Outstanding receivables at December 31, 2014 were $78.6 million, compared to $65 million as of December 31, 2013. The Company's allowance for doubtful accounts was at 1.1% of receivables.
Of note during the quarter, Flotek repurchased 621,726 shares of its common stock in the open market, at an average price of $16.74 per share, for an aggregate total of approximately $10.4 million. This purchase was made pursuant to a $25 million restock purchase program authorized by the Company's board of directors in November 2012.
The Company continued to generate significant cash from operations during the fourth quarter. The power of that cash generation is clearly indicated if one looks carefully at the fourth quarter stock repurchase program.
While we repurchased $10.4 million of Flotek common shares, we ended the year with a balance on our revolving credit facility of just $8.5 million. A clear sign that we continue to generate significant cash from operations even as the market slows.
Overall, we are very pleased with our fourth quarter and full year 2014 financial results. While we recognize that our operating environment has changed meaningfully, even since the end of the year, we continue to believe that Flotek is as well positioned as any energy Company. Not only to weather cyclical pressures and market volatility, but to take advantage of opportunities created as a result of cyclical change.
Flotek's balance sheet is as strong as at any time in the Company's history. And, we intend to be very vigilant in protecting our liquidity, rationalizing costs, and making certain that we maintain a high level of financial flexibility, as the industry searches for the next cyclical inflection point.
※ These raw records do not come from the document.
-- ==== Sys2Proof/Laws/Catalog.lean ====
section
/-! SUPPORT. What the three shared field-type operations can do, said once for each. -/

namespace Sys2Proof.Machine

/-- The bounds test is the condition of R51. -/
@[simp] theorem inBounds_iff (m : Memory) (offset : Offset) (w : Nat) :
    inBounds m offset w = true ↔ offset.toNat + w ≤ m.size := by
  simp [inBounds]

/-- WIDTH.T always returns OK with the width, and changes nothing else. -/
theorem widthField_next (T : FieldType) (s : State) :
    widthField T s = .next (s.respond (.fieldType .ok (.width (BitVec.ofNat 4 T.width)))) := rfl

/-- READ.T does one of two things, and changes nothing but what it returns. -/
theorem readField_cases (T : FieldType) (offset : Offset) (s : State) :
    (offset.toNat + T.width ≤ s.buffer.size ∧
      readField T offset s =
        .next (s.respond (.fieldType .ok (.rdata (T.toValue (leNat (memRead s.buffer offset.toNat T.width))))))) ∨
    (s.buffer.size < offset.toNat + T.width ∧
      readField T offset s = .next (s.respond (.fieldType .outOfBounds .nothing))) := by
  by_cases h : offset.toNat + T.width ≤ s.buffer.size
  · exact .inl ⟨h, by simp [readField, h, returnOk]⟩
  · exact .inr ⟨Nat.lt_of_not_le h, by simp [readField, h, reportFault]⟩

/-- WRITE.T does one of two things: it writes its bytes into the buffer, or it returns OutOfBounds and writes none. -/
theorem writeField_cases (T : FieldType) (offset : Offset) (wdata : Value) (s : State) :
    (offset.toNat + T.width ≤ s.buffer.size ∧
      writeField T offset wdata s =
        .next ((s.setBuffer (memWrite s.buffer offset.toNat (leBytes wdata.uint T.width))).respond
          (.fieldType .ok .nothing))) ∨
    (s.buffer.size < offset.toNat + T.width ∧
      writeField T offset wdata s = .next (s.respond (.fieldType .outOfBounds .nothing))) := by
  by_cases h : offset.toNat + T.width ≤ s.buffer.size
  · exact .inl ⟨h, by simp [writeField, h, returnOk]⟩
  · exact .inr ⟨Nat.lt_of_not_le h, by simp [writeField, h, reportFault]⟩

/-- An outcome of READ.T depends only on the run of bytes read and on the length. -/
theorem memRead_congr {m m' : Memory} (a n : Nat) (h : ∀ i, a ≤ i → i < a + n → cellAt i m.cells = cellAt i m'.cells) :
    memRead m a n = memRead m' a n := by
  induction n generalizing a with
  | zero => rfl
  | succ n ih =>
    rw [memRead, memRead, h a (by omega) (by omega), ih (a + 1) fun i h1 h2 => h i (by omega) (by omega)]

/-- A run split in two (R133). -/
theorem memRead_add (m : Memory) (a n k : Nat) : memRead m a (n + k) = memRead m a n ++ memRead m (a + n) k := by
  induction n generalizing a with
  | zero => simp [memRead]
  | succ n ih =>
    have e : n + 1 + k = (n + k) + 1 := by omega
    have e' : a + 1 + n = a + (n + 1) := by omega
    rw [e, memRead, memRead, ih (a + 1), e', List.cons_append]

/-- A buffer read where it has just been written gives the bytes written. -/
theorem memRead_memWrite_same {m : Memory} (a : Nat) (bs : Bytes) (h : m.wf) (hin : a + bs.length ≤ m.size) :
    memRead (memWrite m a bs) a bs.length = bs := by
  apply List.ext_getElem?
  intro i
  by_cases hi : i < bs.length
  · rw [memRead_getElem? _ _ _ _ hi]
    have h1 := readByte?_memWrite a bs h hin (a + i)
    rw [if_pos ⟨by omega, by omega⟩, Nat.add_sub_cancel_left, List.getElem?_eq_getElem hi] at h1
    rw [List.getElem?_eq_getElem hi, (readByte?_eq_some_iff.1 h1).2]
  · rw [List.getElem?_eq_none (by simpa using hi), List.getElem?_eq_none (by omega)]

/-- A run that meets none of the bytes written reads as before. -/
theorem memRead_memWrite_other {m : Memory} (a : Nat) (bs : Bytes) (h : m.wf) (hin : a + bs.length ≤ m.size)
    (a' n : Nat) (hin' : a' + n ≤ m.size) (hd : a' + n ≤ a ∨ a + bs.length ≤ a') :
    memRead (memWrite m a bs) a' n = memRead m a' n := by
  apply memRead_congr
  intro i h1 h2
  have h3 := readByte?_memWrite a bs h hin i
  rw [if_neg (by omega)] at h3
  have h4 : readByte? m i = some (cellAt i m.cells) := by simp [readByte?]; omega
  rw [h4] at h3
  exact (readByte?_eq_some_iff.1 h3).2

end Sys2Proof.Machine
end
Thank you, now I would like to turn the call over to Steve Reeves to provide color on Flotek's operational performance over the past year. Steve.
- EVP of Operations
Rich, thank you. Fourth quarter enterprise-wide gross margins equaled 40.9%. An increase from 39.5% in the third quarter 2014. Full year 2014 gross margins were 40.7%, up from 39.8% for the full year 2013.
Energy chemicals technologies revenue in the fourth quarter was $75.6 million. An increase of 32.9% compared to the same period last year. And, an increase of 10.9% from the third quarter 2014.
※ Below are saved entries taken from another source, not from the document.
/-- One pass of R89 follows the verdict, row by row of R98. -/
theorem Replay.Tracks.follows_step {r : Replay} (h : r.Tracks) (hc : r.cursor < r.buf.length) :
    r.Follows (replayStep r) := by
  obtain ⟨buf, c, phase, lenHigh, L, frames, diags⟩ := r
  obtain ⟨-, hrow, hhigh, hL⟩ := h
  simp only at hc hrow hhigh hL
  have hlen : (buf.take c).length = c := by rw [List.length_take]; omega
  have hnext : buf.take (c + 1) = buf.take c ++ [buf.getD c 0] := by
    rw [List.getD_eq_getElem _ _ hc, List.take_append_getElem]
  rw [replayStep, if_pos hc]
  cases phase with
  | pre =>
    obtain rfl : c = 0 := hlen.symm.trans hrow
    have hv := verdict_push_pre (buf.getD 0 0) hrow
    rw [← hnext] at hv
    simp only [replayByte]
    split
    · next hx => exact Replay.follows_of_wait hc ⟨rfl, rfl, rfl, rfl⟩ (hv.trans (if_pos hx)) nofun (by simp)
    · next hx =>
      exact Replay.follows_of_drop (hv.trans (if_neg hx)) nofun rfl (List.append_nil _).symm (List.append_nil _).symm
  | id =>
    obtain rfl : c = 1 := hlen.symm.trans hrow.1
    exact Replay.follows_of_wait hc ⟨rfl, rfl, rfl, rfl⟩ (hnext ▸ verdict_push_id _ hrow) (fun _ => rfl) (by simp [replayByte])
  | len =>
    rcases hrow.1 with hn | hn
    · obtain rfl : c = 2 := hlen.symm.trans hn
      obtain rfl : lenHigh = false := hhigh rfl
      exact Replay.follows_of_wait hc ⟨rfl, rfl, rfl, rfl⟩ (hnext ▸ verdict_push_lenLow _ hrow hn) (fun _ => rfl) (by simp [replayByte])
    · obtain rfl : c = 3 := hlen.symm.trans hn
      obtain rfl : lenHigh = true := hhigh rfl
      have hlow : byteAt (buf.take 3) 2 = byteAt buf 2 :=
        congrArg BitVec.toNat (getD_of_take_prefix (List.prefix_refl _) (Nat.le_of_lt hc) (by decide))
      have hv := verdict_push_lenHigh (buf.getD 3 0) hrow hn
      have hlength := frameLength_push_high (buf.getD 3 0) hn
      rw [hlow, ← hnext] at hv hlength
      simp only [replayByte, if_true]
      split_ifs with hover hzero
      · exact Replay.follows_of_drop (hv.trans (if_pos hover)) nofun rfl (List.append_nil _).symm rfl
      · exact Replay.follows_of_wait hc ⟨rfl, rfl, rfl, rfl⟩ (hv.trans ((if_neg hover).trans (if_pos hzero))) nofun
          fun _ => hlength.symm
      · exact Replay.follows_of_wait hc ⟨rfl, rfl, rfl, rfl⟩ (hv.trans ((if_neg hover).trans (if_neg hzero))) nofun
          fun _ => hlength.symm
  | data =>
    obtain rfl := hL (.inl rfl)
    have hheader : 4 ≤ (buf.take c).length := hrow.1
    have hv := verdict_push_data (buf.getD c 0) hrow
    have hlength := frameLength_append [buf.getD c 0] hheader
    rw [hlen] at hv
    rw [← hnext] at hv hlength
    simp only [replayByte]
    split
    · next hlast =>
      exact Replay.follows_of_wait hc ⟨rfl, rfl, rfl, rfl⟩ (hv.trans (if_pos (by omega))) nofun fun _ => hlength.symm
    · next hmore =>
      exact Replay.follows_of_wait hc ⟨rfl, rfl, rfl, rfl⟩ (hv.trans (if_neg (by omega))) nofun fun _ => hlength.symm
  | cs =>
    have hv := verdict_push_cs (buf.getD c 0) hrow
    rw [← hnext] at hv
    simp only [replayByte]
    split
    · next hs =>
      exact Replay.follows_of_drop (hv.trans (if_pos hs)) nofun rfl rfl (List.append_nil _).symm
    · next hs =>
      exact Replay.follows_of_drop (hv.trans (if_neg hs)) nofun rfl (List.append_nil _).symm rfl

/-- `r'` has examined every byte, and holds, has emitted and has delivered what the loop of R90 leaves of the buffer of `r`. -/
structure Replay.Finishes (r r' : Replay) : Prop where
  tracks : r'.Tracks
  cursor : r'.cursor = r'.buf.length
  buf : r'.buf = (rescan r.buf).window
  frames : r'.frames = r.frames ++ (rescan r.buf).frames
  diags : r'.diags = r.diags ++ (rescan r.buf).diags

/-- With every byte examined the buffer waits, and both forms are done. -/
theorem Replay.Tracks.finishes_self {r : Replay} (h : r.Tracks) (hc : r.cursor = r.buf.length) : r.Finishes r := by
  have hrow := h.examined
  rw [hc, List.take_length] at hrow
  have hscan := rescan_of_wait ((quiescentIn_iff _ _).1 hrow)
  exact ⟨h, hc, by rw [hscan], by rw [hscan, List.append_nil], by rw [hscan, List.append_nil]⟩

/-- A byte taken changes nothing of what the loop of R90 has still to do. -/
theorem Replay.Takes.finishes {r r' r'' : Replay} (h : r.Takes r') (hend : r'.Finishes r'') : r.Finishes r'' := by
  obtain ⟨hbuf, -, hframes, hdiags⟩ := h
  obtain ⟨htracks, hcursor, hwindow, hfs, hds⟩ := hend
  rw [hbuf] at hwindow hfs hds
  exact ⟨htracks, hcursor, hwindow, hframes ▸ hfs, hdiags ▸ hds⟩

/-- A drop is the next pass of the loop of R90: the verdict on the bytes examined is that on the buffer (R87). -/
theorem Replay.Drops.finishes {r r' r'' : Replay} {v : Verdict} (hv : verdict (r.buf.take (r.cursor + 1)) = v)
    (hne : ∀ p, v ≠ .wait p) (h : r.Drops v r') (hend : r'.Finishes r'') : r.Finishes r'' := by
  obtain ⟨hbuf, -, hframes, hdiags⟩ := h
  obtain ⟨htracks, hcursor, hwindow, hfs, hds⟩ := hend
  have hwhole := verdict_append (r.buf.drop (r.cursor + 1)) hv hne
  rw [List.take_append_drop] at hwhole
  cases hB : r.buf with
  | nil =>
    rw [hB] at hwhole
    exact absurd hwhole.symm (hne .pre)
  | cons b rest =>
    rw [hB] at hwhole hbuf
    rw [hbuf, List.tail_cons] at hwindow hfs hds
    have hscan := rescan_of_drop hwhole hne
    rw [← hB] at hscan
    refine ⟨htracks, hcursor, by rw [hscan, hwindow], ?_, ?_⟩
    · rw [hscan, hfs, hframes, List.append_assoc]
    · rw [hscan, hds, hdiags, List.append_assoc]

/-- The byte-at-a-time form comes to the end: a pass takes one of the bytes left, or shortens the buffer (R89, R91). -/
theorem Replay.Tracks.finishes {r : Replay} (h : r.Tracks) : ∃ k, r.Finishes (replayStep^[k] r) := by
  rcases Nat.eq_or_lt_of_le h.cursor_le with hc | hc
  · exact ⟨0, h.finishes_self hc⟩
  · obtain ⟨htracks, htakes | ⟨v, hv, hne, hdrops⟩⟩ := h.follows_step hc
    · have hbuf := htakes.buf
      have hcursor := htakes.cursor
      obtain ⟨k, hend⟩ := htracks.finishes
      exact ⟨k + 1, htakes.finishes hend⟩
    · have hbuf := hdrops.buf
      obtain ⟨k, hend⟩ := htracks.finishes
      exact ⟨k + 1, hdrops.finishes hv hne hend⟩
termination_by (r.buf.length, r.buf.length - r.cursor)
decreasing_by
  · rw [hbuf, hcursor]
    exact Prod.Lex.right _ (by omega)
  · rw [hbuf, List.length_tail]
    exact Prod.Lex.left _ _ (by omega)

/-- At the start of a PUSH the registers are the views of the window, whatever the captures that are not valid hold. -/
theorem Replay.tracks_push {W : Bytes} (b : Byte) (freeHigh : Bool) (freeLength : Nat) (h : Quiescent W) :
    (replayPush b (replayOf freeHigh freeLength W)).Tracks := by
  obtain ⟨p, hrow⟩ := h
  have hexamined : (W ++ [b]).take W.length = W := List.take_left
  have hphase : phaseOf W = p := hrow.phaseOf_eq
  refine ⟨?_, ?_, fun hp => ?_, fun hp => ?_⟩
  · exact (List.prefix_append W [b]).length_le
  · show QuiescentIn ((W ++ [b]).take W.length) (phaseOf W)
    rwa [hexamined, hphase]
  · rcases (phaseOf_eq_len_iff W).1 hp with hn | hn
    · exact (replayOf_lenHigh_low freeHigh freeLength hn).trans (by simp [replayPush, replayOf, hn])
    · exact (replayOf_lenHigh_high freeHigh freeLength hn).trans (by simp [replayPush, replayOf, hn])
  · have hheader : 4 ≤ W.length := by
      rcases hp with hp | hp <;> cases hphase.symm.trans hp <;> have := hrow.1 <;> omega
    show _ = frameLength ((W ++ [b]).take W.length)
    rw [hexamined]
    exact replayOf_length freeHigh freeLength hheader

/-- Settles O24: the registers at the end are in step with the views, and all bytes of the window left are examined. -/
theorem byteAtATimeFormAgrees : Obligations.ByteAtATimeFormAgrees := by
  intro b s freeHigh freeLength hq
  obtain ⟨k, htracks, hcursor, hbuf, hframes, hdiags⟩ := (Replay.tracks_push b freeHigh freeLength hq).finishes
  refine ⟨_, _, _, k, exec_push_of_room b (Nat.lt_succ_of_le hq.length_le), rfl, ?_⟩
  generalize replayStep^[k] (replayPush b (replayOf freeHigh freeLength s.window)) = r at *
  have hwindow : r.buf = (rescan (s.window ++ [b])).window := hbuf
  dsimp only
  rw [deliver_window, State.setWindow_window, ← hwindow]
  obtain ⟨-, hrow, hhigh, hlength⟩ := htracks
  rw [hcursor, List.take_length] at hrow hlength
  refine ⟨hcursor, rfl, hframes, hdiags, hrow.phaseOf_eq.symm, fun hp => ?_, hlength⟩
  rcases (phaseOf_eq_len_iff r.buf).1 (hrow.phaseOf_eq.trans hp) with hn | hn <;> rw [hhigh hp, hcursor, hn]
  · exact (lenPhaseOf_eq_zero_iff _).2 hn
  · exact (lenPhaseOf_eq_one_iff _).2 hn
Energy chemical technologies revenue of a $268.8 million for the year ended December 31, 2014 increased 33.8% from a year ago levels. Primarily due to the increased sales of stimulation chemical additives largely the result of the introduction of the Company's proprietary patent-pending FracMax software, which statistically demonstrates the positive production and economic impact of using Flotek's CNF chemistries in unconventional well completions.
Income from operations for the energy chemical technologies segment of $24.2 million increased 20.2% for the three months ended December 31, 2014, compared to the same period of 2013. And increased 21.4% compared to the third quarter 2014. Income from operations $84.8 million for the year ended December 31, 2014 increased 29.7% from year ago levels.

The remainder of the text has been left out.